**TASK INSTRUCTIONS:** Read the records that follow and state how many lines hold "parseLineEnd", adding nothing else.

[Collected data entries]
= = =
-- ==== Sys2Proof/Machine/Flags.lean ====
section
/-! DEFINITION. The status flags of STAT (10_state.md R25, R26) and the status tests that read them (R160, R185, R225). -/

namespace Sys2Proof.Machine

/-- What a read of STAT sees: bits 0, 1, 2, 6 and 7 are hardwired 0 ("every read sees 0", R26) and bits 31:9 are reserved,
read as 0 (R22, R25). The live bits are 3, 4, 5 and 8. DEDUCED: log 14. -/
def Stat.read (w : Word) : Word := w &&& 0x138#32

/-- BUS_OVR, hardwired 0 (R26). -/
def Stat.busOvr (w : Word) : Bool := getBit 0 (Stat.read w)
/-- BUS_ERR, hardwired 0 (R26). -/
def Stat.busErr (w : Word) : Bool := getBit 1 (Stat.read w)
/-- BUS_NST, hardwired 0 (R26). -/
def Stat.busNst (w : Word) : Bool := getBit 2 (Stat.read w)
/-- SMP_OVR, the sampler's sticky Overrun (R25, R155). -/
def Stat.smpOvr (w : Word) : Bool := getBit 3 (Stat.read w)
/-- SMP_ERR, the sampler's Error (R25, R151). -/
def Stat.smpErr (w : Word) : Bool := getBit 4 (Stat.read w)
/-- SMP_NST, the sampler's NotStarted (R25, R152). -/
def Stat.smpNst (w : Word) : Bool := getBit 5 (Stat.read w)
/-- SEQ_OVR, hardwired 0 (R26). -/
def Stat.seqOvr (w : Word) : Bool := getBit 6 (Stat.read w)
/-- SEQ_ERR, hardwired 0 (R26). -/
def Stat.seqErr (w : Word) : Bool := getBit 7 (Stat.read w)
/-- SEQ_NST, the sequencer's NotStarted (R25, R215). -/
def Stat.seqNst (w : Word) : Bool := getBit 8 (Stat.read w)

/-- `SMP_OVR <- b`. -/
def Stat.setSmpOvr (b : Bool) (w : Word) : Word := setBit 3 b w
/-- `SMP_ERR <- b`. -/
def Stat.setSmpErr (b : Bool) (w : Word) : Word := setBit 4 b w
/-- `SMP_NST <- b`. -/
def Stat.setSmpNst (b : Bool) (w : Word) : Word := setBit 5 b w
/-- `SEQ_NST <- b`. -/
def Stat.setSeqNst (b : Bool) (w : Word) : Word := setBit 8 b w

/-- The sampler's status is OK: `SMP_NST == 0 and SMP_ERR == 0` (R160, R161). -/
def samplerOk (s : State) : Bool := !Stat.smpNst s.stat && !Stat.smpErr s.stat

/-- The sequencer's status is OK: `SEQ_NST == 0 and SEQ_ERR == 0` (R225, R226). -/
def sequencerOk (s : State) : Bool := !Stat.seqNst s.stat && !Stat.seqErr s.stat

/-- The aggregate status is OK: neither the bus-error condition nor the sticky Overrun (R185). -/
def aggregateOk (busErr : Bool) (s : State) : Bool := !(busErr || Stat.smpOvr s.stat)

end Sys2Proof.Machine
end

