-- ==== Sys2Proof/WellFormed.lean ====
section
/-! DEFINITION. Which terms of `Instr` are operations: the operand checks of 30_encoding.md R94 that the operand types do
not already make. -/

namespace Sys2Proof

/-- The only operand value of the right width that names no operation is channel 3 of `READ_SAMPLE` (R94 step 3, R95). -/
def Instr.wellFormed : Instr → Bool
  | .reset => true
  | .samplerInit => true
  | .seqStart => true
  | .mainStart => true
  | .busCmd _ => true
  | .busStatreq => true
  | .txDone _ _ => true
  | .aggQuery _ => true
  | .smpStatus => true
  | .seqStatus => true
  | .readTargets => true
  | .readSample ch => ch != 3#2
  | .trgTick => true
  | .conv _ _ _ => true
  | .settleTick => true
  | .isrSmp => true
  | .isrSeq => true
  | .isrBus => true
  | .mainStep => true

end Sys2Proof
end

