-- ==== Sys2Proof/Machine/Trace.lean ====
section
/-! DEFINITION. The trace syntax (30_encoding.md R103) and the pseudo-operations (R104). Both only name event words: neither
adds a meaning. DESIGN CHOICE, safe: the details R9, R103 and R104 leave open are settled as log 16 says. -/

namespace Sys2Proof.Machine

/-! Pseudo-operations (R104). -/

/-- A converted word of the shorthand `SAMPLE`, with its flags (R104). -/
structure Sampled where
  v : SampleWord
  err : Bool
  ovr : Bool
  deriving DecidableEq, Repr

/-- The trace shorthands of R104. Each word of `SAMPLE` has its own flags: "the flags may also be given on the earlier
words". -/
inductive Pseudo where
  | boot
  | iter
  | trigger
  | sample (a b c : Sampled)
  | settle
  deriving DecidableEq, Repr

/-- How many `MAIN_STEP`s from `s` bring MPC to 0 again, at most `fuel` of them: `ITER` is "`MAIN_STEP` repeated until MPC
is 0 again" (R104, R250). -/
def iterLength : Nat → State → Nat
  | 0, _ => 0
  | fuel + 1, s =>
    match microStep s with
    | none => 0
    | some t => if Mainctl.mpc t.mainctl = 0#4 then 1 else 1 + iterLength fuel t

/-- The conversion a word of `SAMPLE` stands for (R104). -/
def Sampled.instr (x : Sampled) : Instr := .conv x.v x.err x.ovr

/-- The operations a pseudo-operation stands for in the state where it is written (R104). An iteration has at most 11
micro-steps (R250). -/
def Pseudo.expand (p : Pseudo) (s : State) : List Instr :=
  match p with
  | .boot => [.reset, .samplerInit, .seqStart, .mainStart]
  | .iter => List.replicate (iterLength 11 s) .mainStep
  | .trigger => List.replicate (s.cfg.samplePeriod - s.trgcnt.toNat) .trgTick
  | .sample a b c => [a.instr, b.instr, c.instr]
  | .settle => List.replicate (s.cfg.settleTicks - s.stcnt.toNat) .settleTick

/-! Reading a trace line (R103). -/

/-- The pieces of a text between separators. -/
def splitChars (sep : Char) : List Char → List (List Char)
  | [] => [[]]
  | c :: cs =>
    if c = sep then [] :: splitChars sep cs
    else
      match splitChars sep cs with
      | [] => [[c]]
      | t :: ts => (c :: t) :: ts

/-- The value of a digit, if it is one below the base. -/
def digitValue (base : Nat) (c : Char) : Option Nat :=
  let n := c.toNat
  let d := if 48 ≤ n ∧ n ≤ 57 then n - 48 else if 97 ≤ n ∧ n ≤ 102 then n - 87 else if 65 ≤ n ∧ n ≤ 70 then n - 55 else base
  if d < base then some d else none

/-- The value of the digits after a first one. `_` is a digit separator (R9), which does not say where it may stand. DESIGN
CHOICE, safe: one `_` between two digits, and nowhere else (log 16). -/
def moreDigits (base : Nat) : Nat → List Char → Option Nat
  | acc, [] => some acc
  | acc, '_' :: c :: cs => (digitValue base c).bind fun d => moreDigits base (acc * base + d) cs
  | acc, c :: cs => (digitValue base c).bind fun d => moreDigits base (acc * base + d) cs

/-- The value of a digit string, which begins with a digit. -/
def digitsValue (base : Nat) : List Char → Option Nat
  | [] => none
  | c :: cs => (digitValue base c).bind fun d => moreDigits base d cs

/-- A value "in decimal or `0x` hex" (R103). -/
def parseValue : List Char → Option Nat
  | '0' :: 'x' :: ds => digitsValue 16 ds
  | ds => digitsValue 10 ds

/-- An encoded event word, "10 hex digits" (R103). R103 does not say what a reader does with another spelling. DESIGN CHOICE,
safe: exactly `0x` and ten hex digits without `_`, as in its example, and anything else is refused (log 16). -/
def parseEventWord : List Char → Option EventWord
  | '0' :: 'x' :: ds =>
    if ds.length = 10 ∧ '_' ∉ ds then (digitsValue 16 ds).map fun v => BitVec.ofNat 40 v else none
  | _ => none

/-- An operand `name=value` (R103). -/
def parseOperand (t : List Char) : Option (String × Nat) :=
  match splitChars '=' t with
  | [name, value] => (parseValue value).map fun v => (String.ofList name, v)
  | _ => none

/-- The operand `name` as a number of at most `bits` bits; "an omitted operand field is 0" (R103). -/
def operand (ops : List (String × Nat)) (name : String) (bits : Nat) : Option Nat :=
  let v := (ops.lookup name).getD 0
  if v < 2 ^ bits then some v else none

/-- The operand `name` as one bit. -/
def operandBit (ops : List (String × Nat)) (name : String) : Option Bool := (operand ops name 1).map (· == 1)

/-- Every operand is one of `names`, and none is given twice. -/
def onlyNames (names : List String) (ops : List (String × Nat)) : Bool :=
  ops.all (fun o => names.contains o.1) && decide (ops.map Prod.fst).Nodup

/-- The operation of a line without operands. -/
def noOperands (ops : List (String × Nat)) (i : Instr) : Option Instr := if ops.isEmpty then some i else none

/-- The operation a mnemonic and its operands name (R92, R103); an ill-formed one is refused (R94). -/
def operationOf (mnemonic : String) (ops : List (String × Nat)) : Option Instr :=
  match mnemonic with
  | "RESET" => noOperands ops .reset
  | "SAMPLER_INIT" => noOperands ops .samplerInit
  | "SEQ_START" => noOperands ops .seqStart
  | "MAIN_START" => noOperands ops .mainStart
  | "BUS_CMD" =>
    if onlyNames ["d"] ops then (operand ops "d" 32).map fun d => .busCmd (BitVec.ofNat 32 d) else none
  | "BUS_STATREQ" => noOperands ops .busStatreq
  | "TX_DONE" =>
    if onlyNames ["arb", "err"] ops then
      (operandBit ops "arb").bind fun a => (operandBit ops "err").map fun e => .txDone a e
    else none
  | "AGG_QUERY" => if onlyNames ["bus_err"] ops then (operandBit ops "bus_err").map .aggQuery else none
  | "SMP_STATUS" => noOperands ops .smpStatus
  | "SEQ_STATUS" => noOperands ops .seqStatus
  | "READ_TARGETS" => noOperands ops .readTargets
  | "READ_SAMPLE" =>
    if onlyNames ["ch"] ops then
      (operand ops "ch" 2).bind fun c => if c = 3 then none else some (.readSample (BitVec.ofNat 2 c))
    else none
  | "TRG_TICK" => noOperands ops .trgTick
  | "CONV" =>
    if onlyNames ["v", "err", "ovr"] ops then
      (operand ops "v" 16).bind fun v => (operandBit ops "err").bind fun e =>
        (operandBit ops "ovr").map fun o => .conv (BitVec.ofNat 16 v) e o
    else none
  | "SETTLE_TICK" => noOperands ops .settleTick
  | "ISR_SMP" => noOperands ops .isrSmp
  | "ISR_SEQ" => noOperands ops .isrSeq
  | "ISR_BUS" => noOperands ops .isrBus
  | "MAIN_STEP" => noOperands ops .mainStep
  | _ => none

/-- What a line after `->` says the step returned (R101, R103). R103 shows a status code only. DESIGN CHOICE, safe: a word is
written as a value is, in decimal or `0x` hex, and has at most 32 bits (log 16). -/
def parseResponse (t : List Char) : Option Response :=
  match String.ofList t with
  | "OK" => some (Response.ofOk true)
  | "NOT_OK" => some (Response.ofOk false)
  | _ => (parseValue t).bind fun v => if v < 2 ^ 32 then some (.word (BitVec.ofNat 32 v)) else none

/-- One line of a trace: the operation and, where the line has them, the encoded event word after `;` and the response
after `->` (R103). -/
structure TraceLine where
  event : Instr
  word : Option EventWord
  response : Option Response
  deriving DecidableEq, Repr

/-- The response is of the kind the operation returns: a status code, a word, or nothing at all (R101). -/
def responseFits (i : Instr) (r : Response) : Bool :=
  match i, r with
  | .aggQuery _, .status _ | .smpStatus, .status _ | .seqStatus, .status _ => true
  | .readTargets, .word _ | .readSample _, .word _ => true
  | .aggQuery _, _ | .smpStatus, _ | .seqStatus, _ | .readTargets, _ | .readSample _, _ => false
  | .reset, r | .samplerInit, r | .seqStart, r | .mainStart, r | .busCmd _, r | .busStatreq, r | .txDone _ _, r | .trgTick, r
  | .conv _ _ _, r | .settleTick, r | .isrSmp, r | .isrSeq, r | .isrBus, r | .mainStep, r => r == .nothing

/-- The end of a line, after its operands: nothing, `; WORD`, `-> RESPONSE`, or both in this order (R103). -/
def parseLineEnd (i : Instr) : List (List Char) → Option TraceLine
  | [] => some { event := i, word := none, response := none }
  | [['-', '>'], r] => (parseResponse r).map fun v => { event := i, word := none, response := some v }
  | [[';'], w] => (parseEventWord w).map fun v => { event := i, word := some v, response := none }
  | [[';'], w, ['-', '>'], r] =>
    (parseEventWord w).bind fun v => (parseResponse r).map fun x => { event := i, word := some v, response := some x }
  | _ => none

/-- The operands of a line, then its end. -/
def parseOperands (mnemonic : String) (ops : List (String × Nat)) : List (List Char) → Option TraceLine
  | [] => (operationOf mnemonic ops).bind fun i => parseLineEnd i []
  | t :: ts =>
    if t = [';'] ∨ t = ['-', '>'] then (operationOf mnemonic ops).bind fun i => parseLineEnd i (t :: ts)
    else (parseOperand t).bind fun o => parseOperands mnemonic (ops ++ [o]) ts

/-- A line of a trace (R103). DESIGN CHOICE, safe: an encoded word on the line must be the word of its operation, and a
response must be of the kind its operation returns (R101; log 16). Whether the step does return it is not read here. -/
def parseTraceLine (text : List Char) : Option TraceLine :=
  match (splitChars ' ' text).filter (fun t => !t.isEmpty) with
  | [] => none
  | m :: ts =>
    (parseOperands (String.ofList m) [] ts).bind fun l =>
      if (l.word = none ∨ l.word = some (encode l.event)) ∧ l.response.all (responseFits l.event) then some l else none

/-- The arguments of `SAMPLE`, each word with the operands that follow it. -/
def groupFlags : List (List Char) → List (List (List Char))
  | [] => []
  | t :: ts =>
    match groupFlags ts with
    | (u :: us) :: gs => if '=' ∈ u then (t :: u :: us) :: gs else [t] :: (u :: us) :: gs
    | gs => [t] :: gs

/-- A word of `SAMPLE` and its flags. R104 gives no way to write the flags of the earlier words. DESIGN CHOICE, safe: `err=e`
and `ovr=o` belong to the word they follow (log 16). -/
def parseSampled : List (List Char) → Option Sampled
  | [] => none
  | w :: flags =>
    (parseValue w).bind fun v => (flags.mapM parseOperand).bind fun ops =>
      if v < 2 ^ 16 ∧ onlyNames ["err", "ovr"] ops then
        (operandBit ops "err").bind fun e => (operandBit ops "ovr").map fun o => ⟨BitVec.ofNat 16 v, e, o⟩
      else none

/-- A line that holds a pseudo-operation (R104). -/
def parsePseudo (text : List Char) : Option Pseudo :=
  match (splitChars ' ' text).filter (fun t => !t.isEmpty) with
  | [] => none
  | m :: ts =>
    match String.ofList m, ts with
    | "BOOT", [] => some .boot
    | "ITER", [] => some .iter
    | "TRIGGER", [] => some .trigger
    | "SETTLE", [] => some .settle
    | "SAMPLE", args =>
      match (groupFlags args).mapM parseSampled with
      | some [a, b, c] => some (.sample a b c)
      | _ => none
    | _, _ => none

/-! Writing a trace line (R103). -/

/-- A hexadecimal digit. -/
def hexDigit (n : Nat) : Char := if n < 10 then Char.ofNat (48 + n) else Char.ofNat (55 + n)

/-- The `k` lowest hexadecimal digits of a number, most significant first. -/
def hexDigits : Nat → Nat → List Char
  | 0, _ => []
  | k + 1, n => hexDigits k (n / 16) ++ [hexDigit (n % 16)]

/-- An operand written as `name=0x…` or, for one digit, `name=…`. -/
def printOperand (name : String) (digits v : Nat) : List Char :=
  ' ' :: name.toList ++ '=' :: (if digits = 1 then [] else ['0', 'x']) ++ hexDigits digits v

/-- The mnemonic of an operation (R92). -/
def mnemonicOf : Instr → String
  | .reset => "RESET"
  | .samplerInit => "SAMPLER_INIT"
  | .seqStart => "SEQ_START"
  | .mainStart => "MAIN_START"
  | .busCmd _ => "BUS_CMD"
  | .busStatreq => "BUS_STATREQ"
  | .txDone _ _ => "TX_DONE"
  | .aggQuery _ => "AGG_QUERY"
  | .smpStatus => "SMP_STATUS"
  | .seqStatus => "SEQ_STATUS"
  | .readTargets => "READ_TARGETS"
  | .readSample _ => "READ_SAMPLE"
  | .trgTick => "TRG_TICK"
  | .conv _ _ _ => "CONV"
  | .settleTick => "SETTLE_TICK"
  | .isrSmp => "ISR_SMP"
  | .isrSeq => "ISR_SEQ"
  | .isrBus => "ISR_BUS"
  | .mainStep => "MAIN_STEP"

/-- The operands of an operation as a trace line writes them (R103). -/
def printOperands (i : Instr) : List Char :=
  match i with
  | .busCmd d => printOperand "d" 8 d.toNat
  | .txDone a e => printOperand "arb" 1 a.toNat ++ printOperand "err" 1 e.toNat
  | .aggQuery b => printOperand "bus_err" 1 b.toNat
  | .readSample c => printOperand "ch" 1 c.toNat
  | .conv v e o => printOperand "v" 4 v.toNat ++ printOperand "err" 1 e.toNat ++ printOperand "ovr" 1 o.toNat
  | .reset | .samplerInit | .seqStart | .mainStart | .busStatreq | .smpStatus | .seqStatus | .readTargets | .trgTick
  | .settleTick | .isrSmp | .isrSeq | .isrBus | .mainStep => []

/-- A trace line for an operation, with its encoded event word as 10 hex digits after `;` (R103). -/
def printTraceLine (i : Instr) : List Char :=
  (mnemonicOf i).toList ++ printOperands i ++ [' ', ';', ' ', '0', 'x'] ++ hexDigits 10 (encode i).toNat

end Sys2Proof.Machine
end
= = =
**TASK RESULT:** 3